Yeah, I haven't made doc's yet, because I haven't finished the extension. I want to add textboxes, scroll bars and stuff like that.
You are doing everything correctly as far as I can see. Callback is just a script that is called. When you left click the button, the script should be executed. It should also pass arguments to it identifying the event, button id and so on. I haven't found a better way to do this, as don't support Lambda functions or the like. The extension is far more advanced in the branch here:
https://github.com/enigma-dev/enigma-dev/tree/GL3.3NormalMatrixI am saying that, because I can make you an example, but it will only work in that branch, as many things have changed. For example, in the callback function you can actually specify the event (right now it can be pressed, released or hover). Or the windows can be resized.

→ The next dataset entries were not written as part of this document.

-- ==== Sys2Proof/Machine/Fetch.lean ====
section
/-! DEFINITION. Fetching and decoding the next instruction (spec/60_exceptions.md R125 items 1 and 2), and
placing an instruction where the next fetch finds it. -/

namespace Sys2Proof.Machine

/-- The instruction at `pc`, or the state in which the fetch fault (OutOfRange, R123) or the decode fault
(ConfigurationError, R121 second line) leaves the machine. -/
def fetchInstr (s : State) : Except State Instr :=
  match progFetch s s.pc with
  | none => .error (raise s .outOfRange (.index s.pc))
  | some w =>
    match decode w with
    | .ok i => .ok i
    | .error _ => .error (raise s .configurationError (.word w))

/-- The state with the word `w` at index `pc` of the program store and the engine running: what loading
that word and `beginExecution` amount to for the next step. A `pc` that names neither a stored
instruction nor the end of the store cannot fetch, so it is set to 0 (notes/assumptions/4.md). -/
def placeWord (s : State) (w : Word) : State :=
  let at_ : Nat := if 0 ≤ s.pc ∧ s.pc ≤ s.prog.length then s.pc.toNat else 0
  { s with pc := at_, prog := s.prog.take at_ ++ w :: s.prog.drop (at_ + 1), run := .running }

end Sys2Proof.Machine
end

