-- ==== Sys2Proof/Machine/Step.lean ====
section
/-! DEFINITION. One step of the engine (spec/60_exceptions.md R125), and the state in which a given word is
the next instruction. -/

namespace Sys2Proof.Machine

/-- One step: fetch, decode, execute. It exists while RUN is Running (R125); outside it the named fault
says why there is none. A fault of fetch or decode is a next state, as every fault is (R126). -/
def step (s : State) : Host.Outcome State Fault Refusal :=
  match whyStopped s with
  | some f => .fault f
  | none =>
    match fetchInstr s with
    | .ok i => exec i s
    | .error t => .next t

/-- The state in which `step` fetches the word with table bits `w` next (notes/assumptions/4.md). -/
def State.withFetchWord (s : State) (nbits w : Nat) : State := placeWord s (tableWord nbits w)

end Sys2Proof.Machine
end

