/-- Every step of the engine keeps the invariant: canonical memory and symbol table, the store in size and
legal, `pc` in its range, the fault record set exactly in Faulted, Halted at the TRAP. -/
def Obligations.StepKeepsTheInvariant : Prop :=
  ∀ s t : State, s.Inv → step s = .next t → t.Inv

/-- Every operation of the host keeps the invariant. -/
def Obligations.HostOperationsKeepTheInvariant : Prop :=
  ∀ (op : HostOp) (s : State), s.Inv → (hostStep op s).2.Inv

/-- Every state that the host and the engine reach from a reset meets the invariant, and the second line of
the decoder is never reached in one (60_exceptions.md section 1, R121, which the spec marks as derived). -/
def Obligations.ReachableStatesAreSound : Prop :=
  ∀ s : State, Reachable s →
    s.Inv ∧ (∀ w, progFetch s s.pc = some w → ∃ i, decode w = .ok i) ∧
    (s.run = .running → ∀ t, step s = .next t → t.fault.kind ≠ .configurationError)

/-- 20_memory.md section 3 (R36, decision D8 of the spec): a program neither writes nor learns the cells
32768 and above. -/
def Obligations.UpperMemoryIsOutOfReach : Prop :=
  (∀ s t : State, step s = .next t → ∀ a, 32768 ≤ a → memRead t a = memRead s a) ∧
  ∀ s s' t : State, AgreeBelow s s' → step s = .next t →
    ∃ t', step s' = .next t' ∧ AgreeBelow t t'

/-- 70_reset_and_hazards.md section 2 (R151) and 60_exceptions.md section 1 (R121): `appendInstruction` in
Loading: a legal word goes to index `PROG_LEN` while there is room, labels unchecked; anything else is the
configuration error with the store unchanged. Outside Loading it does nothing. It adds at most one word,
a legal one, at the end of the store, and no other operation but reset changes the store. That the recorded
info is the word also for a full store, and the immediate or vector for an ill-formed value, is the model's
reading (DEDUCED, notes/assumptions/11.md); the clauses on instruction values stand at the abstract level
that the model keeps beside the binary one (DESIGN CHOICE, notes/assumptions/3.md). -/
def Obligations.AppendInstructionExtendsTheStore : Prop :=
  (∀ (s : State) (w : Word), s.run = .loading →
    ((∃ i, decode w = .ok i) → progLen s < 32768 →
      hostStep (.appendWord w) s = (.index (progLen s), { s with prog := s.prog ++ [w] })) ∧
    ((∃ r, decode w = .error r) ∨ 32768 ≤ progLen s →
      hostStep (.appendWord w) s = (.refused, refusedLoad s (.word w))) ∧
    (∀ i : Instr, i.wellFormed = true →
      hostStep (.appendInstr i) s = hostStep (.appendWord (encode i)) s) ∧
    (∀ i : Instr, i.wellFormed = false →
      hostStep (.appendInstr i) s = (.refused, refusedLoad s (.argument i.offender)))) ∧
  (∀ (s : State) (w : Word) (i : Instr), s.run ≠ .loading →
    hostStep (.appendWord w) s = (.refused, s) ∧ hostStep (.appendInstr i) s = (.refused, s)) ∧
  (∀ (s : State) (op : HostOp), (∀ f, op ≠ .reset f) →
    (hostStep op s).2.prog = s.prog ∨
      ((∃ w, op = .appendWord w) ∨ ∃ i, op = .appendInstr i) ∧
      ∃ w i, decode w = .ok i ∧ (hostStep op s).2.prog = s.prog ++ [w]) ∧
  ∀ (s : State) (op : HostOp), (∀ f, op ≠ .reset f) → (∀ w, op ≠ .appendWord w) →
    (∀ i, op ≠ .appendInstr i) → (hostStep op s).2.prog = s.prog

/-- R152: the two bindings in Loading: the label becomes bound to the wrapped store length or to the literal,
bound before or not, and no other label changes; for a store that is not full the value is the index
itself; the two leave no trace of which one wrote the entry; outside Loading neither does anything. -/
def Obligations.BindingSetsTheLabel : Prop :=
  ∀ (s : State) (l : Label) (v : Word),
    (s.run = .loading →
      (∃ t, hostStep (.bindPositionLabel l.val) s = (.done, t) ∧
        (∃ y, t = { s with sym := y }) ∧
        ∀ k, symResolve t k = if k = l then some (wrap16 (progLen s)) else symResolve s k) ∧
      (∃ t, hostStep (.bindConstantLabel l.val v) s = (.done, t) ∧
        (∃ y, t = { s with sym := y }) ∧
        ∀ k, symResolve t k = if k = l then some v else symResolve s k)) ∧
    hostStep (.bindPositionLabel l.val) s =
      hostStep (.bindConstantLabel l.val (wrap16 (progLen s))) s ∧
    (progLen s ≤ 32767 → s16 (wrap16 (progLen s)) = (progLen s : Int)) ∧
    (progLen s = 32768 → s16 (wrap16 (progLen s)) = -32768) ∧
    (s.run ≠ .loading → hostStep (.bindPositionLabel l.val) s = (.refused, s) ∧
      hostStep (.bindConstantLabel l.val v) s = (.refused, s))

/-- 70_reset_and_hazards.md section 2 (R153): `setMemory` in Loading seeds one cell, and `beginExecution` in
Loading sets `pc` to 0 and RUN to Running, checking nothing; outside Loading neither does anything. -/
def Obligations.SeedingAndStarting : Prop :=
  ∀ (s : State) (a : Nat) (v : Word), a < 65536 →
    (s.run = .loading →
      (∃ t, hostStep (.setMemory a v) s = (.done, t) ∧ (∃ m, t = { s with mem := m }) ∧
        ∀ x, memRead t x = if x = a then v else memRead s x) ∧
      hostStep .beginExecution s = (.done, { s with pc := 0, run := .running })) ∧
    (s.run ≠ .loading → hostStep (.setMemory a v) s = (.refused, s) ∧
      hostStep .beginExecution s = (.refused, s))

/-- 70_reset_and_hazards.md sections 1 and 6 (R150, R162) and 60_exceptions.md section 1 (R121): while the
engine runs every operation of the host is refused and changes nothing; after a run no operation but reset
changes anything, and reset leaves a fresh machine in which nothing survives. That reset is refused while
running, and accepted in Loading, is the model's reading (DESIGN CHOICE, notes/assumptions/10.md). -/
def Obligations.HostNeverAltersARun : Prop :=
  ∀ (op : HostOp) (s : State),
    (s.run = .running → hostStep op s = (.refused, s)) ∧
    (s.run ≠ .loading → (∀ f, op ≠ .reset f) → (hostStep op s).2 = s) ∧
    (∀ f, s.run = .halted ∨ s.run = .faulted → hostStep (.reset f) s = (.done, State.resetWith f)) ∧
    (∀ f, s.run = .loading → hostStep (.reset f) s = (.done, State.resetWith f))

/-- 60_exceptions.md section 1 (R121, decision D21 of the spec): an argument out of range is the configuration
error in Loading, with `FAULT.index = PROG_LEN` and nothing else changed. -/
def Obligations.BadHostArgumentsAreConfigurationErrors : Prop :=
  ∀ (s : State) (n : Int) (v : Word), s.run = .loading →
    (n < 0 ∨ 65536 ≤ n →
      hostStep (.setMemory n v) s = (.refused, refusedLoad s (.argument n)) ∧
      hostStep (.getMemory n) s = (.refused, refusedLoad s (.argument n))) ∧
    (n < 0 ∨ 512 ≤ n →
      hostStep (.bindPositionLabel n) s = (.refused, refusedLoad s (.argument n)) ∧
      hostStep (.bindConstantLabel n v) s = (.refused, refusedLoad s (.argument n)))

/-- 70_reset_and_hazards.md section 2 (R155): whatever the host does after a reset, if the engine is then
running it is in a launch state, and the flag is still that of the reset unless the host reset again. -/
def Obligations.LoadingEndsInALaunchState : Prop :=
  ∀ (ops : List HostOp) (f : Word), (hostRun ops (State.resetWith f)).run = .running →
    (hostRun ops (State.resetWith f)).Launch ∧
    ((∀ g, HostOp.reset g ∉ ops) → (hostRun ops (State.resetWith f)).flag = f)

/-- 70_reset_and_hazards.md sections 3 and 6 (R156, R162) and 20_memory.md section 6 (R47): before and after a
run the host reads every cell; after it every register, RUN, `pc` and the fault record too; and the reads
change nothing. -/
def Obligations.HostInspectsAfterTheRun : Prop :=
  (∀ (s : State) (a : Nat), s.run = .loading → a < 65536 →
    hostStep (.getMemory a) s = (.value (memRead s a), s)) ∧
  ∀ (s : State) (a : Nat) (r : Reg), s.run = .halted ∨ s.run = .faulted → a < 65536 →
    hostStep (.getMemory a) s = (.value (memRead s a), s) ∧
    hostStep (.readRegister r) s = (.value (readReg s r), s) ∧
    hostStep .readRun s = (.runState s.run, s) ∧
    hostStep .readPc s = (.pc s.pc, s) ∧
    hostStep .readFault s = (.record s.fault, s)
end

I have attached a simple example. It shows how many elements work, including toggles, buttons, windows, groups, sliders, styles, skins and callbacks.
I would appreciate feedback on how to progress with it. Originally I took Unity3D as reference, but because of the way EGL/GML works I was quite limited. For example, I cannot create one function window_add_element which adds buttons, toggles, other windows etc. I have to create a function for every element type. Callbacks calling scripts is also the only way I know how they could work. But as everything is calculated in _draw function, then the callback calls the script inside that object as well. So if you want a button to do something for another object, you have to do "with (obj_){}" inside the callback. None of this is particularly ugly, as that is how GM done it for years, so most people got used to it. But I personally want this to be prettier.
Another thing I want to do is allow "texture" to be set as image or as content. So you can have the regular button style, but the content is not text, but another image. I want this so I could add surfaces as backgrounds. Right now you have _set_sprite, which uses a sprite. If I want to use backgrounds, I will need to add _set_background, for surfaces _set_surface. It multiplies the number of functions for no good reason. I could add _set_texture which would replace all of the functions, but then you would have to call _set_texture(sprite_get_texture(spr_button, 0)) which is not pretty again. And sprites can be animated, which is not possible with textures without you incrementing the second argument explicitly.
Here is screenshot for the example:

I put an ugly ass ghost image in the background to check transparency. I should probably replace it.